/-- Major 0x33: fma. -/
def decode33 (f : Fields) (lit : BitVec 32) : Except DecodeError Instr :=
  match f.fmt with
  | 0 =>
    if ¬(f.mod / 32 = 0) then .error .mustBeZero else if ¬(f.mod / 4 % 8 < 4) then .error .unassigned else .ok (.fma (Guard.ofCode f.g) (Reg.ofCode (f.d)) (Reg.ofCode (f.a)) (Reg.ofCode (f.b)) (Reg.ofCode (f.c)) (Rm.ofCode (f.mod / 4 % 8)) (FFmt.ofCode (f.mod % 4)))
  | 1 =>
    if ¬(f.c = 0 ∧ f.mod / 32 = 0) then .error .mustBeZero else if ¬(f.mod / 4 % 8 < 4) then .error .unassigned else .ok (.fmaRL (Guard.ofCode f.g) (Reg.ofCode (f.d)) (Reg.ofCode (f.a)) (Reg.ofCode (f.b)) (Rm.ofCode (f.mod / 4 % 8)) (FFmt.ofCode (f.mod % 4)) lit)
  | 2 =>
    .ok (.fmaRK (Guard.ofCode f.g) (Reg.ofCode (f.d)) (Reg.ofCode (f.a)) (Reg.ofCode (f.b)) (FFmt.ofCode (f.mod % 4)) (BitVec.ofNat 8 (f.c * 32 + f.mod / 4)))
  | _ => .error .noFormat

/-- Major 0x34: fdiv. -/
def decode34 (f : Fields) (lit : BitVec 32) : Except DecodeError Instr :=
  match f.fmt with
  | 0 =>
    if ¬(f.c = 0 ∧ f.mod / 32 = 0) then .error .mustBeZero else if ¬(f.mod / 4 % 8 < 4) then .error .unassigned else .ok (.fdiv (Guard.ofCode f.g) (Reg.ofCode (f.d)) (Reg.ofCode (f.a)) (Reg.ofCode (f.b)) (Rm.ofCode (f.mod / 4 % 8)) (FFmt.ofCode (f.mod % 4)))
  | 1 =>
    if ¬(f.b = 0 ∧ f.c = 0 ∧ f.mod / 32 = 0) then .error .mustBeZero else if ¬(f.mod / 4 % 8 < 4) then .error .unassigned else .ok (.fdivRL (Guard.ofCode f.g) (Reg.ofCode (f.d)) (Reg.ofCode (f.a)) (Rm.ofCode (f.mod / 4 % 8)) (FFmt.ofCode (f.mod % 4)) lit)
  | 2 =>
    if ¬(f.b = 0) then .error .mustBeZero else .ok (.fdivRK (Guard.ofCode f.g) (Reg.ofCode (f.d)) (Reg.ofCode (f.a)) (FFmt.ofCode (f.mod % 4)) (BitVec.ofNat 8 (f.c * 32 + f.mod / 4)))
  | _ => .error .noFormat

/-- Major 0x35: fsqrt. -/
def decode35 (f : Fields) (_lit : BitVec 32) : Except DecodeError Instr :=
  match f.fmt with
  | 0 =>
    if ¬(f.b = 0 ∧ f.c = 0 ∧ f.mod / 32 = 0) then .error .mustBeZero else if ¬(f.mod / 4 % 8 < 4) then .error .unassigned else .ok (.fsqrt (Guard.ofCode f.g) (Reg.ofCode (f.d)) (Reg.ofCode (f.a)) (Rm.ofCode (f.mod / 4 % 8)) (FFmt.ofCode (f.mod % 4)))
  | _ => .error .noFormat

/-- Major 0x36: fmin. -/
def decode36 (f : Fields) (lit : BitVec 32) : Except DecodeError Instr :=
  match f.fmt with
  | 0 =>
    if ¬(f.c = 0 ∧ f.mod / 4 = 0) then .error .mustBeZero else .ok (.fmin (Guard.ofCode f.g) (Reg.ofCode (f.d)) (Reg.ofCode (f.a)) (Reg.ofCode (f.b)) (FFmt.ofCode (f.mod % 4)))
  | 1 =>
    if ¬(f.b = 0 ∧ f.c = 0 ∧ f.mod / 4 = 0) then .error .mustBeZero else .ok (.fminRL (Guard.ofCode f.g) (Reg.ofCode (f.d)) (Reg.ofCode (f.a)) (FFmt.ofCode (f.mod % 4)) lit)
  | 2 =>
    if ¬(f.b = 0) then .error .mustBeZero else .ok (.fminRK (Guard.ofCode f.g) (Reg.ofCode (f.d)) (Reg.ofCode (f.a)) (FFmt.ofCode (f.mod % 4)) (BitVec.ofNat 8 (f.c * 32 + f.mod / 4)))
  | _ => .error .noFormat

/-- Major 0x37: fmax. -/
def decode37 (f : Fields) (lit : BitVec 32) : Except DecodeError Instr :=
  match f.fmt with
  | 0 =>
    if ¬(f.c = 0 ∧ f.mod / 4 = 0) then .error .mustBeZero else .ok (.fmax (Guard.ofCode f.g) (Reg.ofCode (f.d)) (Reg.ofCode (f.a)) (Reg.ofCode (f.b)) (FFmt.ofCode (f.mod % 4)))
  | 1 =>
    if ¬(f.b = 0 ∧ f.c = 0 ∧ f.mod / 4 = 0) then .error .mustBeZero else .ok (.fmaxRL (Guard.ofCode f.g) (Reg.ofCode (f.d)) (Reg.ofCode (f.a)) (FFmt.ofCode (f.mod % 4)) lit)
  | 2 =>
    if ¬(f.b = 0) then .error .mustBeZero else .ok (.fmaxRK (Guard.ofCode f.g) (Reg.ofCode (f.d)) (Reg.ofCode (f.a)) (FFmt.ofCode (f.mod % 4)) (BitVec.ofNat 8 (f.c * 32 + f.mod / 4)))
  | _ => .error .noFormat

/-- Major 0x38: fabs. -/
def decode38 (f : Fields) (_lit : BitVec 32) : Except DecodeError Instr :=
  match f.fmt with
  | 0 =>
    if ¬(f.b = 0 ∧ f.c = 0 ∧ f.mod / 4 = 0) then .error .mustBeZero else .ok (.fabs (Guard.ofCode f.g) (Reg.ofCode (f.d)) (Reg.ofCode (f.a)) (FFmt.ofCode (f.mod % 4)))
  | _ => .error .noFormat

/-- Major 0x39: fneg. -/
def decode39 (f : Fields) (_lit : BitVec 32) : Except DecodeError Instr :=
  match f.fmt with
  | 0 =>
    if ¬(f.b = 0 ∧ f.c = 0 ∧ f.mod / 4 = 0) then .error .mustBeZero else .ok (.fneg (Guard.ofCode f.g) (Reg.ofCode (f.d)) (Reg.ofCode (f.a)) (FFmt.ofCode (f.mod % 4)))
  | _ => .error .noFormat

/-- Major 0x3A: fcmp. -/
def decode3A (f : Fields) (lit : BitVec 32) : Except DecodeError Instr :=
  match f.fmt with
  | 0 =>
    if ¬(f.c = 0 ∧ f.mod / 32 = 0) then .error .mustBeZero else .ok (.fcmp (Guard.ofCode f.g) (Reg.ofCode (f.d)) (Reg.ofCode (f.a)) (Reg.ofCode (f.b)) (FCond.ofCode (f.mod / 4 % 8)) (FFmt.ofCode (f.mod % 4)))
  | 1 =>
    if ¬(f.b = 0 ∧ f.c = 0 ∧ f.mod / 32 = 0) then .error .mustBeZero else .ok (.fcmpRL (Guard.ofCode f.g) (Reg.ofCode (f.d)) (Reg.ofCode (f.a)) (FCond.ofCode (f.mod / 4 % 8)) (FFmt.ofCode (f.mod % 4)) lit)
  | 2 =>
    if ¬(f.b = 0) then .error .mustBeZero else .ok (.fcmpRK (Guard.ofCode f.g) (Reg.ofCode (f.d)) (Reg.ofCode (f.a)) (FFmt.ofCode (f.mod % 4)) (BitVec.ofNat 8 (f.c * 32 + f.mod / 4)))
  | _ => .error .noFormat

################

What the task requires:
Answer with a single number: the count of lines in the entries that hold the word "Except".

Result of the task:
8